I hadn’t considered that my feelings were kind of weird, but as soon as she confused me, she gave me some answers. “Maybe you need to travel to regain your excitement for being away from home. And then when you do get back to Athens, it will feel like home by comparison. Maybe.”
She was totally right. But it got me thinking…so what happens when Athens DOES feel like home? It will be added to a growing list: Peoria, Jackson, Fatick, Dallas…and Athens. I have so many homes. Which is a great thing! But it also means that no matter where I am, there are always homes that I will be sick for. I will never feel 100% at peace and at home, because my heart is increasingly divided between countries and cities and people.
One of the most valuable things I’ve learned in recent years is that most human decisions are not “good or bad” or even “good or better.” So many decisions are simply between two equally good options. I feel like that is the case here.
I’ve chosen to embrace a life where I move every few years. The benefits are huge: I get to experience a wide range of lifestyles, learn new things, meet people, feel encouraged in unique ways, feel strengthened in unique ways, feel stretched in unique ways. But the losses are also huge: namely, perpetual homesickness. Even if I decided to move back to my hometown…I would be homesick for somewhere else.
“I will never be satisfied,” Angelica Schuyler sang, giving voice to my soul.
But that’s life. We never really will be satisfied, because we CAN’T have everything at once. And honestly, I’m tired of trying to convince myself to stop wanting, stop caring, stop reaching. I think it’s okay to be unsatisfied. It’s another way of reminding myself that I am human and that life is not the way it’s supposed to be.
I have this vision of eternity where we are somehow able to be everywhere and leave people and not feel like we are saying goodbye. Since that is not the reality now, we always have to choose between staying in one place, staying with one group of people, or moving on to see more of this world and these people that God has created.
Growing always results from, or creates, dissatisfaction.
Maybe “contented” is different from “satisfied.”
As I was walking to HD from the metro this morning, I listened to “Pumpin’ Blood” by NoNoNo. The jaunty, catchy chorus goes like this:
“Cuz it’s your heart:
It’s pumpin’ blood–
And the whole wide world is whistling.”
All these feelings: missing my homes, thinking about how I will never be satisfied, wondering if that is okay…it all faded away.
I’M ALIVE. I’m in Athens, I’m walking to a work that I love, the sun is shining, my heart is pumping blood. In the midst of confusion and pain and imperfection, the whole wide world is whistling.
There are downsides to moving to another country and starting a new life with new friends. Sometimes I need to focus on those things and be sad or mad or whatever.
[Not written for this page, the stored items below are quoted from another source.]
-- ==== Sys2Proof/Machine/Requests.lean ====
section
/-! DEFINITION. The requests of work slots: what each does at the block that owns its kind (R4 to R14, R25 to R29, R43 to R45,
R123, R151, R152, R185), the take of a slot (R184), and the meanings of the request commands. -/

namespace Sys2Proof.Machine

/-! ## CAT: POST and WITHDRAW -/

/-- The entry that a POST in range describes, created at an index of the generation the index carries (R5). -/
def postedEntry (f : PostFields) (s : Stream) (form : Form) (generation : Nat) (slot : Slot) : Entry where
  generation := generation
  state := .verifying
  stream := s
  form := form
  base := f.base.toNat
  edition := f.edition.toNat
  size := f.size.toNat
  footprint := f.footprint.toNat
  check := f.check
  gather := f.gather.toNat
  fragments := f.fragments.toNat
  inUse := 0
  fault := .none
  pendingSlot := some slot
  rejecters := AddrSet.empty

/-- A slot returned REFUSED with an outcome and detail. -/
def Device.refuse (d : Device) (slot : Slot) (outcome : SlotOutcome) (detail : Nat) : Device :=
  d.giveBack slot .refused outcome detail

/-- A slot returned DONE with a detail. -/
def Device.done (d : Device) (slot : Slot) (detail : Nat) : Device := d.giveBack slot .done .done detail

/-- POST at CAT (R4, R5). -/
def Device.postRequest (d : Device) (slot : Slot) (f : PostFields) : Device :=
  match postInRange? f with
  | none => d.refuse slot .badField 0
  | some (s, form) =>
    match d.duplicateOf (postedEntry f s form 1 slot) with
    | some i => d.refuse slot .duplicate (handle i (d.entry i).generation)
    | none =>
      match d.lowestFree with
      | none => d.refuse slot .catalogueFull 0
      | some i =>
        let d := d.setEntry i (postedEntry f s form (d.entry i).generation slot)
        { d with vfy.queue := d.vfy.queue ++ [i] }

/-- The check of a handle (R2): the index of the entry it names, or the outcome that refuses it. -/
def Device.checkHandle (d : Device) (index generation : Octet) : Except SlotOutcome CatIndex :=
  if h : index.toNat < 48 ∧ generation.toNat ≠ 0 then
    let i : CatIndex := ⟨index.toNat, h.1⟩
    let e := d.entry i
    if e.state = .free ∨ e.generation ≠ generation.toNat then .error .staleHandle else .ok i
  else .error .badField

/-- WITHDRAW of an entry in VERIFYING (R11). -/
def Device.withdrawVerifying (d : Device) (slot : Slot) (i : CatIndex) : Device :=
  let post := (d.entry i).pendingSlot
  let d := (d.unqueue i).freeEntry i .withdrawn
  let d := match post with
    | some p => d.refuse p .withdrawn 0
    | none => d
  d.done slot 0

/-- WITHDRAW of an entry in READY (R13). -/
def Device.withdrawReady (d : Device) (slot : Slot) (i : CatIndex) : Device :=
  if (d.entry i).inUse = 0 then ((d.freeEntry i .withdrawn).replanAll).done slot 0
  else (d.retire i .withdrawn (some slot)).replanAll

/-- WITHDRAW of an entry in REVERIFYING (R14). -/
def Device.withdrawReverifying (d : Device) (slot : Slot) (i : CatIndex) : Device :=
  let e := d.entry i
  let d := (d.unqueue i).reverifiedAll e.rejecters e.stream false
  if e.inUse = 0 then (d.freeEntry i .withdrawn).done slot 0 else d.retire i .withdrawn (some slot)

/-- WITHDRAW at CAT (R2, R11, R13, R14). -/
def Device.withdrawRequest (d : Device) (slot : Slot) (index generation : Octet) : Device :=
  match d.checkHandle index generation with
  | .error outcome => d.refuse slot outcome 0
  | .ok i =>
    match (d.entry i).state with
    | .verifying => d.withdrawVerifying slot i
    | .ready => d.withdrawReady slot i
    | .reverifying => d.withdrawReverifying slot i
    | .free | .retiring => d.refuse slot .retiring 0

/-! ## TGT: TARGET -/

/-- A FARE TARGET that has passed R25 (R26, R27). -/
def Device.fareTargetRequest (d : Device) (slot : Slot) (t : FareTarget) : Device :=
  if d.act.state = .committing then
    if t = d.tgt.fare then ({ d with tgt.heldFare := none }).done slot 2
    else ({ d with tgt.heldFare := some t }).done slot 1
  else if t = d.tgt.fare then d.done slot 2
  else (d.setFareTarget t).done slot 0

/-- A BLOCK TARGET that has passed R25 (R29). -/
def Device.blockTargetRequest (d : Device) (slot : Slot) (edition : Nat) : Device :=
  if edition = d.tgt.block then d.done slot 2 else (d.setBlockTarget edition).done slot 0

/-- TARGET at TGT (R25 to R29). -/
def Device.targetRequest (d : Device) (slot : Slot) (f : TargetFields) : Device :=
  match targetChecked? f with
  | none => d.refuse slot .badField 0
  | some (.fare t) => d.fareTargetRequest slot t
  | some (.block edition) => d.blockTargetRequest slot edition

/-! ## HTQ: HOT_ADD -/

/-- HOT_ADD at HTQ (R151, R152). -/
def Device.hotAddRequest (d : Device) (slot : Slot) (count : Octet) (first second third : HotFields) : Device :=
  match hotAddEntries? count first second third with
  | none => d.refuse slot .badField 0
  | some entries =>
    match d.makeRoom entries.length with
    | none => d.refuse slot .hotFull 0
    | some d =>
      let sequence := d.htq.nextSequence
      ((entries.foldl Device.appendHot d).reportExit).done slot sequence

/-! ## ROS: ENROL, EXCLUDE, READMIT -/

/-- ENROL at ROS (R43). -/
def Device.enrolRequest (d : Device) (slot : Slot) (address : Octet) (flag : Bool) (weight : Octet) : Device :=
  match addrOf? address.toNat with
  | none => d.refuse slot .badField 0
  | some a =>
    let old := (d.record a).presence
    if flag then
      if weight.toNat < 1 ∨ 4 < weight.toNat then d.refuse slot .badField 0
      else
        (if old = .unused then d.enrolled a weight.toNat
         else d.setRecord a { d.record a with weight := weight.toNat }).done slot old.code
    else (if old = .unused then d else d.unenrolled a).done slot old.code

/-- EXCLUDE at ROS (R44). -/
def Device.excludeRequest (d : Device) (slot : Slot) (address : Octet) : Device :=
  match addrOf? address.toNat with
  | none => d.refuse slot .badField 0
  | some a =>
    let old := (d.record a).presence
    match old with
    | .unused => d.refuse slot .notEnrolled 0
    | .excluded => d.done slot old.code
    | .absent | .present | .silent | .clash => (d.excluded a).done slot old.code

/-- READMIT at ROS (R45). -/
def Device.readmitRequest (d : Device) (slot : Slot) (address : Octet) : Device :=
  match addrOf? address.toNat with
  | none => d.refuse slot .badField 0
  | some a =>
    let old := (d.record a).presence
    match old with
    | .unused => d.refuse slot .notEnrolled 0
    | .clash | .excluded => (d.readmittedToAbsent a).done slot old.code
    | .absent | .present | .silent => (d.readmittedInPlace a).done slot old.code

/-! ## LNC: LINE_SET, and EXP: unknown kinds -/

/-- LINE_SET at LNC (R123). -/
def Device.lineSetRequest (d : Device) (slot : Slot) (f : LineFields) : Device :=
  ({ d with lnc.pendingConfig := some (lineClamped f) }.reportExit).done slot (lineClampMask f)

/-- A slot of unknown kind at EXP (R185). -/
def Device.badKindRequest (d : Device) (slot : Slot) : Device := d.refuse slot .badKind 0

/-! ## Takes (R184, R185) -/

/-- A request handed to the block that owns its kind (R185). -/
def Device.request (d : Device) (slot : Slot) : Request → Device
  | .post f => d.postRequest slot f
  | .withdraw index generation => d.withdrawRequest slot index generation
  | .target f => d.targetRequest slot f
  | .hotAdd count first second third => d.hotAddRequest slot count first second third
  | .enrol address flag weight => d.enrolRequest slot address flag weight
  | .exclude address => d.excludeRequest slot address
  | .readmit address => d.readmitRequest slot address
  | .lineSet f => d.lineSetRequest slot f
  | .unknown _ => d.badKindRequest slot

/-- A slot becomes held, and the rotation pointer names the slot after it (R183, R184). -/
def Device.hold (d : Device) (slot : Slot) (h : HeldSlot) : Device :=
  { d with port.held := d.port.held.set slot (some h), port.rotation := slot + 1 }

/-- The TAKEN write of a slot, with outcome code 0 (R184, R185). -/
def Run.writeTaken (r : Run) (slot : Slot) : Run :=
  r.access fun s =>
    let a := s.dev.areaBase + slotOffset slot
    { s with ram := (s.ram.write (a + 1) [num SlotStatus.taken.code]).write (a + 3) [0] }

/-- A slot taken and its request handled: the TAKEN write, the read of the slot, the handing over, and what follows from it
(R184). -/
def Run.take (r : Run) (slot : Slot) (ref : Half) (q : Request) : Run :=
  let before := r.state.dev
  let r := (r.writeTaken slot).read
  if r.alive then (r.inside fun d => (d.hold slot { kind := q.kind, ref }).request slot q).settle before else r

/-- Whether the part takes a slot that software hands over: the device takes slots, and does not hold this one (R183,
R184). -/
def Device.mayTake (d : Device) (slot : Slot) : Bool :=
  d.port.device == .running && d.port.held[slot] == none

/-- Where a slot begins in host RAM. -/
def State.slotBase (s : State) (slot : Slot) : Nat := s.dev.areaBase + slotOffset slot

/-- An owner field reads DEVICE at 01h, and SOFTWARE at any other value (R198). -/
def ownerIsDevice (o : Octet) : Bool := o == 1

/-- Whether a slot is owned by DEVICE with a status code (R183, R193). -/
def State.slotReads (s : State) (slot : Slot) (status : Octet) : Bool :=
  ownerIsDevice (s.ram.octet (s.slotBase slot)) && s.ram.octet (s.slotBase slot + 1) == status

/-- The software reference that a slot shows (R198). -/
def State.slotRef (s : State) (slot : Slot) : Half := s.ram.bits 16 (s.slotBase slot + 4) 2

/-- Whether software has left a request in a slot: owned by DEVICE, PENDING, with the request's kind, reference and parameters
(R183, R198). -/
def State.showsRequest (s : State) (slot : Slot) (ref : Half) (q : Request) : Bool :=
  s.slotReads slot 0 && s.slotRef slot == ref && readRequest s.ram (s.slotBase slot) == q

/-- The machine once software has left a request in a slot: as it is where the slot shows the request already, else with the slot
laid out in host RAM (assumption log 19). -/
def State.withRequest (s : State) (slot : Slot) (ref : Half) (q : Request) : State :=
  if s.showsRequest slot ref q then s else { s with ram := s.ram.write (s.slotBase slot) (q.layout ref) }

/-- A request command: software leaves the request in the slot, and the part takes the slot, which then reads DEVICE and PENDING,
and handles its request; no effect where no slot is taken (R183, R184; assumption log 19). -/
def State.takeRequest (s : State) (bus : AreaBus) (slot : Slot) (ref : Half) (q : Request) : State :=
  if s.dev.mayTake slot then (({ state := s.withRequest slot ref q, bus } : Run).take slot ref q).finish else s

/-! ## Meanings -/

def doPost (slot : Slot) (ref : Half) (f : PostFields) (bus : AreaBus) (s : State) : State :=
  s.takeRequest bus slot ref (.post f)
/-- POST (R4, R5, R184). -/
def execPost (slot : Slot) (ref : Half) (f : PostFields) (s : State) : Host.Outcome State Fault Refusal :=
  .next (doPost slot ref f .sound s)

def doWithdraw (slot : Slot) (ref : Half) (index generation : Octet) (bus : AreaBus) (s : State) : State :=
  s.takeRequest bus slot ref (.withdraw index generation)
/-- WITHDRAW (R11, R13, R14, R184). -/
def execWithdraw (slot : Slot) (ref : Half) (index generation : Octet) (s : State) :
    Host.Outcome State Fault Refusal :=
  .next (doWithdraw slot ref index generation .sound s)

def doTarget (slot : Slot) (ref : Half) (f : TargetFields) (bus : AreaBus) (s : State) : State :=
  s.takeRequest bus slot ref (.target f)
/-- TARGET (R25 to R29, R184). -/
def execTarget (slot : Slot) (ref : Half) (f : TargetFields) (s : State) : Host.Outcome State Fault Refusal :=
  .next (doTarget slot ref f .sound s)

def doHotAdd (slot : Slot) (ref : Half) (count : Octet) (first second third : HotFields) (bus : AreaBus) (s : State) :
    State :=
  s.takeRequest bus slot ref (.hotAdd count first second third)
/-- HOT_ADD (R151, R152, R184). -/
def execHotAdd (slot : Slot) (ref : Half) (count : Octet) (first second third : HotFields) (s : State) :
    Host.Outcome State Fault Refusal :=
  .next (doHotAdd slot ref count first second third .sound s)

def doEnrol (slot : Slot) (ref : Half) (address : Octet) (flag : Bool) (weight : Octet) (bus : AreaBus) (s : State) :
    State :=
  s.takeRequest bus slot ref (.enrol address flag weight)
/-- ENROL (R43, R184). -/
def execEnrol (slot : Slot) (ref : Half) (address : Octet) (flag : Bool) (weight : Octet) (s : State) :
    Host.Outcome State Fault Refusal :=
  .next (doEnrol slot ref address flag weight .sound s)

def doExclude (slot : Slot) (ref : Half) (address : Octet) (bus : AreaBus) (s : State) : State :=
  s.takeRequest bus slot ref (.exclude address)
/-- EXCLUDE (R44, R184). -/
def execExclude (slot : Slot) (ref : Half) (address : Octet) (s : State) : Host.Outcome State Fault Refusal :=
  .next (doExclude slot ref address .sound s)

def doReadmit (slot : Slot) (ref : Half) (address : Octet) (bus : AreaBus) (s : State) : State :=
  s.takeRequest bus slot ref (.readmit address)
/-- READMIT (R45, R184). -/
def execReadmit (slot : Slot) (ref : Half) (address : Octet) (s : State) : Host.Outcome State Fault Refusal :=
  .next (doReadmit slot ref address .sound s)

def doLineSet (slot : Slot) (ref : Half) (f : LineFields) (bus : AreaBus) (s : State) : State :=
  s.takeRequest bus slot ref (.lineSet f)
/-- LINE_SET (R123, R184). -/
def execLineSet (slot : Slot) (ref : Half) (f : LineFields) (s : State) : Host.Outcome State Fault Refusal :=
  .next (doLineSet slot ref f .sound s)

def doBadKind (slot : Slot) (ref : Half) (kind : Octet) (bus : AreaBus) (s : State) : State :=
  s.takeRequest bus slot ref (.unknown kind)
/-- BAD_KIND (R185). -/
def execBadKind (slot : Slot) (ref : Half) (kind : Octet) (s : State) : Host.Outcome State Fault Refusal :=
  .next (doBadKind slot ref kind .sound s)

end Sys2Proof.Machine
end

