/-- An address with its drop-line number. -/
def addressIs (octet : Octet) (a : Addr) : Prop := octet.toNat = a.val + 1

/-- A command answers a next state of which something holds. -/
def Answers (c : Instr) (s : State) (p : State → Prop) : Prop := ∃ t, exec c s = .next t ∧ p t

/-- The device has been halted by an area fault (R195): HALTED, sweeps stopped, the line IDLE with no exchange in flight, the
Verifier at rest with no entry in VERIFYING in its queue (R12), and cause AREA set. -/
def Device.haltedByFault (d : Device) : Prop :=
  d.port.device = .halted ∧ d.port.sweepTimer = none ∧ d.port.sweepInProgress = false ∧ d.port.promptOwed = false ∧
    d.port.sweepOwed = false ∧ d.lnc.line = .idle ∧ d.lnc.exchange = none ∧
    d.vfy.inFlight = false ∧ (∀ i ∈ d.vfy.queue, (d.entry i).state ≠ .verifying) ∧ d.port.causes.getLsbD 6 = true

/-- The state that both resets leave in every block but FCK (R21, R38, R62, R84, R107, R125, R148, R163, R179, R197). -/
def Device.cleared (d : Device) : Prop :=
  (d.port.run = false ∧ d.port.lineEnable = false ∧ d.port.causes = 0 ∧ d.port.device = .off ∧ d.port.seenCount = 0 ∧
    d.port.deviceCount = 0 ∧ d.port.rotation = 0 ∧ d.port.sweepTimer = none ∧ d.port.promptOwed = false ∧
    d.port.sweepOwed = false ∧ d.port.returnsOwed = [] ∧ (∀ slot : Slot, d.port.held[slot] = none) ∧
    (∀ i : CatIndex, d.port.catCounts[i] = 0) ∧ (∀ a : Addr, d.port.rosCounts[a] = 0) ∧ d.port.coordCount = 0) ∧
  (∀ i, (d.entry i).state = .free ∧ (d.entry i).generation = 1 ∧ (d.entry i).inUse = 0 ∧ (d.entry i).fault = .none ∧
    (d.entry i).pendingSlot = none ∧ ∀ a : Addr, (d.entry i).rejecters.has a = false) ∧
  (d.vfy.queue = [] ∧ d.vfy.inFlight = false) ∧
  (d.tgt.fare.edition = 0 ∧ d.tgt.fare.timing = none ∧ d.tgt.block = 0 ∧ d.tgt.heldFare = none) ∧
  (∀ a, (d.record a).presence = .unused ∧ (d.record a).weight = 1 ∧ (d.record a).hotStatus = .ok ∧
    (d.record a).reach = 0 ∧ (d.record a).serial = 0 ∧ (d.record a).maxPayload = 0 ∧ (d.record a).openSlots = 0 ∧
    (d.record a).hotCapacity = 0 ∧ (d.record a).fareCapacity = 0 ∧ (d.record a).blockCapacity = 0 ∧
    (d.record a).activeFare = 0 ∧ (d.record a).pendingFare = 0 ∧ (d.record a).armedEdition = 0 ∧
    (d.record a).hotEpochSeen = 0 ∧ (d.record a).hotHighWater = 0 ∧ (d.record a).noticePending = false ∧
    (d.record a).misses = 0 ∧ (d.record a).contentions = 0 ∧ (d.record a).unitChanges = 0 ∧
    (d.record a).lastReply = 0 ∧ (d.record a).silenceTimer = none ∧ (d.record a).statusOwed = false ∧
    (d.record a).cellFilled = false ∧
    ∀ s, (d.record a).cell s = { status := .idle, held := 0, rejects := 0, hold := false, room := false }) ∧
  (∀ a, d.plan a = []) ∧
  (∀ a, (d.transfers a).active = none ∧ (d.transfers a).stack = [] ∧ (d.transfers a).abandonAll = false) ∧
  (d.htq.queue = [] ∧ d.htq.nextSequence = 1 ∧ d.htq.newest = 0 ∧ d.htq.epoch = none ∧ d.htq.evicted = 0 ∧
    ∀ a, d.htq.restartOwed.has a = false) ∧
  (d.act.state = .idle ∧ d.act.edition = 0 ∧ d.act.activation = 0 ∧ d.act.lead = 0 ∧ d.act.hold = 0 ∧ d.act.opens = 0 ∧
    d.act.holdEnds = 0 ∧ d.act.broadcast = .notOwed ∧ d.act.commitCause = .none ∧ d.act.commitTime = 0 ∧
    d.act.armedCount = 0 ∧
    ∀ a, d.standing a = { standing := .notCounted, disarmOwed := false, armRefused := false, attempts := 0 }) ∧
  (d.lnc.line = .idle ∧ d.lnc.exchange = none ∧ d.lnc.replyTimer = none ∧ d.lnc.guardTimer = none ∧
    d.lnc.deferral = none ∧ d.lnc.keepaliveTimer = none ∧ d.lnc.idleCount = 0 ∧ d.lnc.probeCount = 0 ∧
    d.lnc.pointer = 0 ∧ d.lnc.turn = none ∧ (∀ a, d.lnc.heldOver.has a = false) ∧ d.lnc.grantMade = false ∧
    d.lnc.pendingConfig = none ∧
    d.lnc.config =
      { rate := 500, cycleLength := 100, probeInterval := 8, payloadLimit := 256, burst := 4, replyTimeout := 500,
        retryLimit := 3, silence := 10, quietEntry := 4, keepalive := 15, guardTime := 200 })

end Sys2Proof.Machine

namespace Sys2Proof

open Sys2Proof.Machine

/-- The fields of a POST are in range (R4). -/
def PostFields.inRange (f : PostFields) : Prop :=
  f.stream.toNat ≤ 4 ∧
    (f.form.toNat = 0 ∧ f.base.toNat = 0 ∨
      f.form.toNat = 1 ∧ 1 ≤ f.base.toNat ∧ f.base.toNat < f.edition.toNat) ∧
    1 ≤ f.edition.toNat ∧ 1 ≤ f.size.toNat ∧ f.size.toNat ≤ 4194304 ∧ f.footprint.toNat ≤ 16777215 ∧
    f.gather.toNat % 16 = 0 ∧ 1 ≤ f.fragments.toNat ∧ f.fragments.toNat ≤ 64

/-- The FARE target that a TARGET for FARE in range asks for (R25). -/
def TargetFields.fareTarget (f : TargetFields) : FareTarget :=
  { edition := f.edition.toNat
    timing :=
      if f.timed then
        some { activation := f.activation.toNat
               lead := if f.lead = 0xFFFF then 30 else f.lead.toNat
               hold := if f.hold = 0xFFFF then 60 else f.hold.toNat }
      else none }

/-- A TARGET passes the checks of R25. -/
def TargetFields.inRange (f : TargetFields) : Prop :=
  (f.stream = 0 ∧ f.timed = false) ∨
    (f.stream = 1 ∧ (f.timed = true →
      f.edition ≠ 0 ∧ (f.lead.toNat ≤ 3600 ∨ f.lead = 0xFFFF) ∧ (f.hold.toNat ≤ 600 ∨ f.hold = 0xFFFF)))

/-- One entry of a HOT_ADD is in range (R151). -/
def HotFields.inRange (f : HotFields) : Prop :=
  (f.action = 1 ∨ f.action = 2) ∧ f.tier.toNat ≤ 3 ∧ f.edition ≠ 0

/-- The hot entry that the fields stand for under a sequence (R149, R151). -/
def HotFields.entry (f : HotFields) (sequence : Nat) : HotEntry :=
  { sequence, card := f.card, action := if f.action = 1 then .block else .lift, tier := f.tier.toNat,
    edition := f.edition.toNat }

/-- The eleven values of a LINE_SET once clamped, rounded and selected (R123). -/
def LineFields.clamped (f : LineFields) : LineConfig where
  rate := if f.rate.toNat < 500 then 250 else if f.rate.toNat < 1000 then 500 else 1000
  cycleLength := min 1000 (max 10 f.cycleLength.toNat)
  probeInterval := min 16 (max 1 f.probeInterval.toNat)
  payloadLimit := min 1024 (max 64 f.payloadLimit.toNat) - min 1024 (max 64 f.payloadLimit.toNat) % 16
  burst := min 8 (max 1 f.burst.toNat)
  replyTimeout := min 5000 (max 100 f.replyTimeout.toNat)
  retryLimit := min 7 (max 1 f.retryLimit.toNat)
  silence := min 60 (max 1 f.silence.toNat)
  quietEntry := min 32 f.quietEntry.toNat
  keepalive := min 60 (max 1 f.keepalive.toNat)
  guardTime := min 1000 (max 50 f.guardTime.toNat)
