-- ==== Sys2Proof/Certificates/Slice0/Obligations.lean ====
section
/-! DEFINITION. The statements for the provers, each a proposition about the machine: the whole machine first, then the rules
that a block computes by, then what each command does. -/

open Sys2Proof Sys2Proof.Machine

/-! ## The whole machine -/

/-- A step acts on the command at the front of the queue, the rest of the queue waiting. On an empty queue one µs passes and
nothing else happens (the model's choice, assumption log 5): the timers move, each within its bound, and all else stays. -/
def Obligations.StepRunsFrontCommand : Prop :=
  (∀ (c : Instr) (s : State) (rest : List Instr),
    step { s with pending := c :: rest } = exec c { s with pending := rest } ∧ step (s.withCommand c) = exec c s) ∧
  ∀ s : State, s.pending = [] → ∃ t : State, step s = .next t ∧ t.pending = [] ∧ t.ram = s.ram ∧
    t.dev.port = { s.dev.port with sweepTimer := s.dev.port.sweepTimer.map (· - 1) } ∧
    t.dev.fck = { s.dev.fck with micros := min 1000000 (s.dev.fck.micros + 1) } ∧
    t.dev.lnc = { s.dev.lnc with
      cycleTimer :=
        if s.dev.lnc.line = .cycle ∨ s.dev.lnc.line = .recoverCycle then
          min (s.dev.lnc.config.cycleLength * 1000) (s.dev.lnc.cycleTimer + 1)
        else s.dev.lnc.cycleTimer
      keepaliveTimer := s.dev.lnc.keepaliveTimer.map (· - 1)
      replyTimer := s.dev.lnc.replyTimer.map (· - 1)
      guardTimer := s.dev.lnc.guardTimer.map (· - 1)
      deferral := s.dev.lnc.deferral.map (· - 1) } ∧
    (∀ a, t.dev.record a =
      { s.dev.record a with silenceTimer := (s.dev.record a).silenceTimer.map fun n => min 60000000 (n + 1) }) ∧
    t.dev.cat = s.dev.cat ∧ t.dev.vfy = s.dev.vfy ∧ t.dev.tgt = s.dev.tgt ∧ t.dev.pln = s.dev.pln ∧
    t.dev.xfr = s.dev.xfr ∧ t.dev.htq = s.dev.htq ∧ t.dev.act = s.dev.act ∧ t.dev.outbox = s.dev.outbox ∧
    t.dev.exitEvent = s.dev.exitEvent

/-- Every command answers a next state in every state, and leaves the queue of waiting commands as it is.
It rests on choices of the model: assumption log entry 36. -/
def Obligations.ExecLeavesQueue : Prop := ∀ (c : Instr) (s : State), Answers c s fun t => t.pending = s.pending

/-- The state after reset meets every invariant stated below. -/
def Obligations.ResetMeetsInvariants : Prop :=
  State.reset.safe ∧ State.reset.identitiesOk ∧ State.reset.dev.transfersOk ∧ State.reset.dev.offsetsOk ∧
    State.reset.dev.plansOk ∧ State.reset.dev.usageOk ∧ State.reset.dev.editionsOk ∧ State.reset.mirrorsOk ∧
    State.reset.slotsOk

/-- Every step keeps a safe state safe: host RAM stays in canonical form; the interrupt is judged; what a command handed over is
answered (the model's own fields); the interrupt is asserted exactly while an enabled cause is set (R191); the line runs in
RUNNING and STOPPING alone, with an exchange in flight in CYCLE alone and no SILENT record in QUIET (R102, R109, R119, R121); the hot queue holds at most 64 entries (R149).
It rests on choices of the model: assumption log entry 42. -/
def Obligations.SafeKept : Prop := ∀ s : State, s.safe → ∀ t, step s = .next t → t.safe

/-- No two entries in use share an identity: every step keeps this (R1). -/
def Obligations.IdentitiesKept : Prop := ∀ s : State, s.identitiesOk → ∀ t, step s = .next t → t.identitiesOk

/-- The transfer records of every validator stay within the limits of R127, and in every record the offset acknowledged, the
offset sent and the size stay in order (R126). -/
def Obligations.TransferRecordsKept : Prop :=
  ∀ s : State, s.dev.transfersOk → ∀ t, step s = .next t →
    t.dev.transfersOk ∧ (s.dev.offsetsOk → t.dev.offsetsOk)

/-- Every SEND job names a READY entry of its stream and generation: every step keeps this (R3, R63, R67). -/
def Obligations.PlansNameReadyEntriesKept : Prop :=
  ∀ s : State, s.dev.plansOk → ∀ t, step s = .next t → t.dev.plansOk

/-- Every entry's in-use count stays the number of transfer records that name it (R15). -/
def Obligations.InUseCountsKept : Prop :=
  ∀ s : State, s.dev.transfersOk → s.dev.plansOk → s.dev.usageOk → ∀ t, step s = .next t → t.dev.usageOk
But then the morning comes, and my playlist reminds me of this truth: there is so much good in the world. In the midst of my homesickness, I can rejoice in how I’m forming a new home, one that will someday cause me homesickness, because IT MATTERS. We only miss things when they were important to us. How lucky I am that I have so many homes and so many people I can call family.
My heart is pumping, the world is whistling, and I am happy in my homesickness.